**What to do**
Repeat exactly, and only, the lines of the entries below from the one with "its end. -/" through the one with "def hookOk (e", both ends included.
Material to process Block Start
-- ==== Sys2Proof/Machine/Kiln.lean ====
section
/-!
DEFINITION. Bond images and Kiln (chapter 10): reading an image, the checks of Table 10-8, resources and limits, scratch
assignments, the states of a load, and launches.
-/

namespace Sys2Proof.Machine

/-! ### Reading an image (R252-R254, R258) -/

/-- A declaration of 32 bytes. -/
def declOf (b : List Byte) : Decl :=
  let b0 := fieldLE b 0 1
  { fmt := b0 % 16, place := b0 / 16 % 8, rank := fieldLE b 1 1, index := fieldLE b 2 1,
    dim := (List.range 4).map (fun k => fieldLE b (4 + 4 * k) 4), win := (List.range 4).map (fun k => fieldLE b (20 + 2 * k) 2) }

/-- An entry of 64 bytes. -/
def entryOf (b : List Byte) : Entry :=
  { start := fieldLE b 0 4, len := fieldLE b 4 4, kind := fieldLE b 8 1, affinity := fieldLE b 9 1, policy := fieldLE b 10 1,
    passes := fieldLE b 12 4, vecUnits := fieldLE b 16 4, near := fieldLE b 20 8, far := fieldLE b 28 8,
    scr := 0, limit := 0, restart := false, native := 0 }

/-- The window extents of a declaration: its whole dimension where WIN is 0, over its RANK dimensions. -/
def Decl.ext (d : Decl) : List Nat := (List.range d.rank).map (fun k => if d.win.getD k 0 = 0 then d.dim.getD k 1 else d.win.getD k 0)

/-- Extents of the whole tensor over its RANK dimensions. -/
def Decl.dims (d : Decl) : List Nat := (List.range d.rank).map (fun k => d.dim.getD k 1)

/-- Elements of a list of extents. -/
def elems (l : List Nat) : Nat := l.foldl (· * ·) 1

/-- Bytes a tensor occupies: elements, MX scales, or the FP32 scale of an FP8 tensor (R256). -/
def Decl.bytes (d : Decl) : Nat :=
  let n := elems d.dims
  (if d.fmt = 7 then n / 2 else n * elemBytes d.fmt) + (if isMx d.fmt then n / 32 else 0) + (if d.fmt = 3 || d.fmt = 4 then 4 else 0)

/-- Bytes of n elements of the declaration's format that an operation reads or writes. -/
def Decl.flow (d : Decl) : Nat :=
  let n := elems d.ext
  (if d.fmt = 7 then n / 2 else n * elemBytes d.fmt) + (if isMx d.fmt then n / 32 else 0)

namespace Ins
/-- OP of an instruction word. -/
def op (w : Nat) : Nat := bits w 7 0
/-- A. -/
def a (w : Nat) : Nat := bits w 15 8
/-- B. -/
def b (w : Nat) : Nat := bits w 23 16
/-- C. -/
def c (w : Nat) : Nat := bits w 31 24
/-- MOD. -/
def mod (w : Nat) : Nat := bits w 39 36
/-- IMM, signed. -/
def imm (w : Nat) : Int := toSigned 24 (bits w 63 40)
end Ins

/-- A failed check of a load: its detail code (Table 10-8) and the image byte offset of the first offender. -/
abbrev Bad := Option (Nat × Nat)

/-- The first failure of a list of checks. -/
def firstBad (l : List Bad) : Bad := l.findSome? id

/-- A check: nothing where it holds. -/
def chk (ok : Bool) (detail where_ : Nat) : Bad := if ok then none else some (detail, where_)

/-! ### Header, declarations and entries (details 1-4) -/

/-- Details 1 to 3 of the header, and the entries' own fields. -/
def checkHeader (b : List Byte) (imageLen : Nat) : Bad :=
  let f := fieldLE b
  let nd := f 8 2; let ne := f 10 2; let ni := f 12 4
  let d := f 16 4; let e := f 20 4; let c := f 24 4; let tot := f 28 4
  let dl := d + 32 * nd; let el := e + 64 * ne; let cl := c + 8 * ni
  let apart := fun a al x xl => al ≤ x || xl ≤ a
  firstBad [chk (f 0 4 == 0x444E4F42) 1 0, chk (f 4 1 == 1) 2 4, chk (f 5 1 == 0) 2 5, chk (f 6 2 == 0) 3 6,
    chk (1 ≤ nd && nd ≤ 256) 3 8, chk (1 ≤ ne && ne ≤ 64) 3 10, chk (1 ≤ ni && ni ≤ 131072) 3 12,
    chk (tot ≤ 2097152 && tot == imageLen) 3 28, chk (d % 32 == 0 && 64 ≤ d && dl ≤ tot) 3 16,
    chk (e % 64 == 0 && 64 ≤ e && el ≤ tot && apart d dl e el) 3 20,
    chk (c % 8 == 0 && 64 ≤ c && cl ≤ tot && apart d dl c cl && apart e el c cl) 3 24]

/-- Detail 4: a declaration against Table 10-2 and R256. -/
def checkDecl (b : List Byte) (at_ : Nat) : Bad :=
  let r := (b.drop at_).take 32
  let d := declOf r
  let last := d.rank - 1
  let ok := d.fmt < 10 && d.place < 4 && fieldLE r 0 1 < 128 && 1 ≤ d.rank && d.rank ≤ 4 && zeroBytes r 3 1 && zeroBytes r 28 4
    && (if d.place = 0 || d.place = 2 then d.index < 8 else if d.place = 1 then d.index = 0 else d.index < 2)
    && (List.range 4).all (fun k => if k < d.rank then 1 ≤ d.dim.getD k 0 && d.win.getD k 0 ≤ d.dim.getD k 0
        else d.dim.getD k 0 == 1 && d.win.getD k 0 == 0)
    && (!isMx d.fmt || (d.dim.getD last 0 % 32 == 0 && (d.ext.getD last 0) % 32 == 0))
  chk ok 4 at_

/-- The fields of an entry against Table 10-3 and the code section. -/
def checkEntry (b : List Byte) (at_ ni : Nat) : Bad :=
  let r := (b.drop at_).take 64
  let e := entryOf r
  chk (e.kind < 2 && e.affinity < 2 && e.policy < 3 && zeroBytes r 11 1 && zeroBytes r 36 28 && 1 ≤ e.len && e.start + e.len ≤ ni) 3 at_

/-! ### Instructions (details 5-8) -/

/-- The opcodes of Table 10-5 with the MOD bits each defines. -/
def opTable : List (Nat × Nat) := [(0x00, 0), (0x01, 0), (0x02, 1), (0x03, 0), (0x04, 0), (0x05, 0), (0x06, 0),
  (0x10, 0), (0x11, 0), (0x12, 0), (0x13, 0), (0x14, 0), (0x15, 0), (0x16, 0), (0x17, 0), (0x18, 0), (0x19, 0), (0x1A, 1), (0x1B, 1),
  (0x20, 0), (0x21, 1), (0x22, 0), (0x30, 1), (0x40, 1), (0x41, 1), (0x42, 1), (0x43, 1), (0x44, 1), (0x45, 1),
  (0x46, 0), (0x47, 0), (0x48, 0), (0x49, 0), (0x4A, 0), (0x4B, 0), (0x4C, 0), (0x50, 0), (0x60, 0), (0x61, 0),
  (0x70, 0), (0x71, 0), (0x72, 0), (0x80, 0), (0x81, 0)]

/-- Detail 5: the opcode, its MOD bits and the reserved field. -/
def opOk (w : Nat) : Bool := bits w 35 32 == 0 && opTable.any (fun r => r.1 == Ins.op w && Ins.mod w &&& r.2 == Ins.mod w)

/-- Rows and columns of a window read as a matrix; none where an outer extent exceeds 1. -/
def matrixOf (d : Decl) : Option (Nat × Nat) := match d.ext with
  | [n] => some (1, n)
  | [m, n] => some (m, n)
  | [1, m, n] => some (m, n)
  | [1, 1, m, n] => some (m, n)
  | _ => none

/-- A format the matrix array accepts (Table 09-2). -/
def arrayFmt (f : Nat) : Bool := 1 ≤ f && f ≤ 7

/-- The operand formats can enter one pass. -/
def mmaOk (x y z : Decl) : Bool := x.fmt == 0 && arrayFmt y.fmt && arrayFmt z.fmt && (match matrixOf x, matrixOf y, matrixOf z with
  | some (m, n), some (m', k), some (k', n') => m == m' && k == k' && n == n'
  | _, _, _ => false)

/-- The shape vsum leaves of a window: its innermost dimension gone, or 1. -/
def sumShapes (x y : Decl) : Bool := x.ext == y.ext.dropLast || x.ext == y.ext.dropLast ++ [1] || (y.rank == 1 && x.ext == [1])

/-- Detail 6: operands in range, of the place and format the operation takes, of agreeing static shapes. -/
def operandOk (ds : List Decl) (ne w : Nat) : Bool :=
  let o := Ins.op w; let a := Ins.a w; let b := Ins.b w; let c := Ins.c w
  let r := fun x => x < 32
  let t := fun (x : Nat) (p : Decl → Bool) => match ds[x]? with | some d => p d | none => false
  let any := fun (_ : Decl) => true
  let two := fun p => match ds[a]?, ds[b]? with | some x, some y => p x y | _, _ => false
  let same := fun (x y : Decl) => x.ext == y.ext
  if o = 0x02 || o = 0x03 || o = 0x10 || o = 0x1B then r a
  else if 0x11 ≤ o && o ≤ 0x19 then r a && r b && r c
  else if o = 0x1A then r a && 0 ≤ Ins.imm w && Ins.imm w + (if Ins.mod w = 1 then 4 else 8) ≤ 64
  else if o = 0x20 then t a (fun d => d.place == 0) && r b
  else if o = 0x21 then
    let k := (Ins.imm w % 4).toNat
    t a (fun d => k < d.rank && (Ins.mod w == 0 || k + 1 < d.rank)) && r b && (Ins.mod w == 0 || r c)
  else if o = 0x22 then t a any && r b
  else if o = 0x30 then (match ds[a]?, ds[b]?, ds[c]? with | some x, some y, some z => mmaOk x y z | _, _, _ => false)
  else if 0x40 ≤ o && o ≤ 0x45 then two same && (if Ins.mod w = 1 then r c else match ds[a]?, ds[c]? with | some x, some z => same x z | _, _ => false)
  else if 0x46 ≤ o && o ≤ 0x4A then two same
  else if o = 0x4B then two sumShapes
  else if o = 0x4C then two same && c < 31
  else if o = 0x50 then two (fun x y => x.ext == y.ext && x.fmt == y.fmt)
  else if o = 0x60 then t a (fun d => d.place == 2) && r c
  else if o = 0x61 then t a (fun d => d.place == 2)
  else if o = 0x70 then t a (fun d => d.place == 3 && d.index == 0)
  else if o = 0x71 then t a (fun d => d.place == 3 && d.index == 1)
  else if o = 0x72 then r a && 0 ≤ Ins.imm w && Ins.imm w ≤ 4
  else if o = 0x81 then r b && r c && 0 ≤ Ins.imm w && Ins.imm w < ne
  else true

/-- The deepest loop nesting of a run of words, none where loop and endl do not match. -/
def nesting : List Nat → Nat → Nat → Option Nat
  | [], 0, mx => some mx
  | [], _ + 1, _ => none
  | w :: ws, n, mx =>
    if Ins.op w = 0x03 then nesting ws (n + 1) (max mx (n + 1))
    else if Ins.op w = 0x04 then (match n with | 0 => none | n + 1 => nesting ws n mx)
    else nesting ws n mx

/-- The words of an entry. -/
def Entry.code (e : Entry) (ws : List Nat) : List Nat := (ws.drop e.start).take e.len

/-- Detail 7: branches stay inside their entry, loops match and nest at most 8 deep, the code does not run past its end. -/
def controlOk (e : Entry) (ws : List Nat) : Bool :=
  let c := e.code ws
  c.zipIdx.all (fun x => !(Ins.op x.1 = 0x01 || Ins.op x.1 = 0x02) || (0 ≤ (x.2 : Int) + Ins.imm x.1 && (x.2 : Int) + Ins.imm x.1 < e.len))
  && (match nesting c 0 0 with | some n => n ≤ 8 | none => false)
  && (match c.getLast? with | some w => Ins.op w = 0x01 || Ins.op w = 0x05 || Ins.op w = 0x06 | none => false)

/-- Detail 8: R264. -/
def hookOk (e : Entry) (ws : List Nat) : Bool :=
  let has := fun l => (e.code ws).any (fun w => l.contains (Ins.op w))
  if e.kind = 1 then !has [0x60, 0x61, 0x81] else !has [0x70, 0x71, 0x72]

/-! ### Resources (R265-R268) -/

/-- Tensors an instruction reads. -/
def Ins.reads (w : Nat) : List Nat :=
  let o := op w
  if o = 0x30 then (if mod w = 1 then [b w, c w] else [a w, b w, c w])
  else if o = 0x43 then a w :: b w :: (if mod w = 1 then [] else [c w])
  else if 0x40 ≤ o && o ≤ 0x45 then b w :: (if mod w = 1 then [] else [c w])
  else if (0x46 ≤ o && o ≤ 0x4B) || o = 0x50 then [b w]
  else if o = 0x4C then [a w, b w]
  else if o = 0x71 then [a w] else []

/-- Tensors an instruction writes. -/
def Ins.writes (w : Nat) : List Nat :=
  if op w = 0x22 || (0x30 ≤ op w && op w ≤ 0x50) then [a w] else []

/-- What one execution of an instruction uses: multiply-accumulates, vector units, and stream bytes. -/
def useOf (ds : List Decl) (w : Nat) : Nat × Nat × Nat :=
  let o := Ins.op w
  let d := fun x => ds[x]?
  let n := match d (Ins.a w) with | some x => elems x.ext | none => 0
  let nb := match d (Ins.b w) with | some x => elems x.ext | none => 0
  let macs := if o = 0x30 then n * (match (d (Ins.b w)).bind matrixOf with | some (_, k) => k | none => 0) else 0
  let vec := if o = 0x4B then ceilDiv nb 64 else if 0x46 ≤ o && o ≤ 0x49 then 4 * ceilDiv n 64 else if o = 0x4C then 2 * ceilDiv n 64
    else if o = 0x22 || (0x40 ≤ o && o ≤ 0x4A) then ceilDiv n 64 else 0
  let flow := fun x => match d x with | some y => if y.place = 0 || y.place = 2 then y.flow else 0 | none => 0
  (macs, vec, ((Ins.reads w ++ Ins.writes w).map flow).sum)

/-- The scalar register an instruction writes, if it writes one. -/
def Ins.setsReg (w : Nat) : Option Nat :=
  let o := op w
  if (0x10 ≤ o && o ≤ 0x1B) || o = 0x72 then some (a w) else if o = 0x60 then some (c w) else none

/-- What a run of words uses where windows and loop counts are static: a loop whose count no movi gives counts nothing
(R266). mult is the product of the open loops' counts, none under one that is not static; regs are the known registers. -/
def staticUse (ds : List Decl) : List Nat → List (Option Nat) → Tab Nat → Nat × Nat × Nat
  | [], _, _ => (0, 0, 0)
  | w :: ws, st, regs =>
    let o := Ins.op w
    if o = 0x03 then
      let top := st.headD (some 1)
      let k := match top, Tab.look (Ins.a w) regs with | some m, some n => some (m * n) | _, _ => none
      staticUse ds ws (k :: st) []
    else if o = 0x04 then staticUse ds ws st.tail []
    else
      let regs := match Ins.setsReg w with
        | some x => if o = 0x10 then Tab.put x (ofSigned 64 (Ins.imm w)) regs else Tab.del x regs
        | none => regs
      let rest := staticUse ds ws st regs
      match st.headD (some 1) with
      | none => rest
      | some m =>
        let u := useOf ds w
        (rest.1 + m * u.1, rest.2.1 + m * u.2.1, rest.2.2 + m * u.2.2)

/-- The entry's branches make no operation static. -/
def branches (c : List Nat) : Bool := c.any (fun w => Ins.op w = 0x01 || Ins.op w = 0x02)

/-- FMT_CYCLES of R267: the slowest array format of the entry. -/
def fmtCycles (ds : List Decl) (c : List Nat) : Nat :=
  let cost := fun f => if f = 7 then 1 else if 3 ≤ f && f ≤ 6 then 2 else 4
  ((c.filter (fun w => Ins.op w = 0x30)).flatMap (fun w => [Ins.b w, Ins.c w])).foldl
    (fun a x => max a (match ds[x]? with | some d => cost d.fmt | none => 1)) 1

/-- LIMIT of an entry before its bounds (R267). -/
def limitOf (ds : List Decl) (e : Entry) (c : List Nat) : Nat :=
  let cyc := e.passes * 256 * fmtCycles ds c + e.vecUnits
  let est := ceilDiv (cyc * 100) 96 + ceilDiv e.near 256 + ceilDiv e.far 48
  ceilDiv (2 * est) 1024

/-- Detail 9: computed use within the declared use, and LIMIT within 976,563 courses. -/
def resourceOk (ds : List Decl) (e : Entry) (ws : List Nat) : Bool :=
  let c := e.code ws
  let u := if branches c then (0, 0, 0) else staticUse ds c [] []
  ceilDiv u.1 (2 ^ 24) ≤ e.passes && u.2.1 ≤ e.vecUnits && u.2.2 ≤ e.near + e.far && limitOf ds e c ≤ 976563

/-- Offset of a SCRATCH declaration in the item's scratch: after the earlier ones, each at a multiple of 64 (log entry 10). -/
def scratchOff (ds : List Decl) (k : Nat) : Nat :=
  ((ds.take k).filter (fun d => d.place == 1)).foldl (fun a d => a + roundUp d.bytes 64) 0

/-- Scratch bytes of an mma beyond the SCRATCH tensors with K in p parts and M in q parts; none where the parts are unequal. -/
def mmaNeed (x y z : Decl) (p q : Nat) : Option Nat :=
  match matrixOf y, matrixOf z with
  | some (m, k), some (_, n) =>
    if k % p != 0 || m % q != 0 || (isMx z.fmt && (k / p) % 32 != 0) then none else
    let acc := if x.place = 1 then 0 else ceilDiv m q * n * 4
    let st := if z.place = 1 then 0 else regionBytes z.fmt (k / p * n)
    some (acc + st)
  | _, _ => none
Material to process Block End
**Finished exercise**
/-- Detail 7: branches stay inside their entry, loops match and nest at most 8 deep, the code does not run past its end. -/
def controlOk (e : Entry) (ws : List Nat) : Bool :=
  let c := e.code ws
  c.zipIdx.all (fun x => !(Ins.op x.1 = 0x01 || Ins.op x.1 = 0x02) || (0 ≤ (x.2 : Int) + Ins.imm x.1 && (x.2 : Int) + Ins.imm x.1 < e.len))
  && (match nesting c 0 0 with | some n => n ≤ 8 | none => false)
  && (match c.getLast? with | some w => Ins.op w = 0x01 || Ins.op w = 0x05 || Ins.op w = 0x06 | none => false)

/-- Detail 8: R264. -/
def hookOk (e : Entry) (ws : List Nat) : Bool :=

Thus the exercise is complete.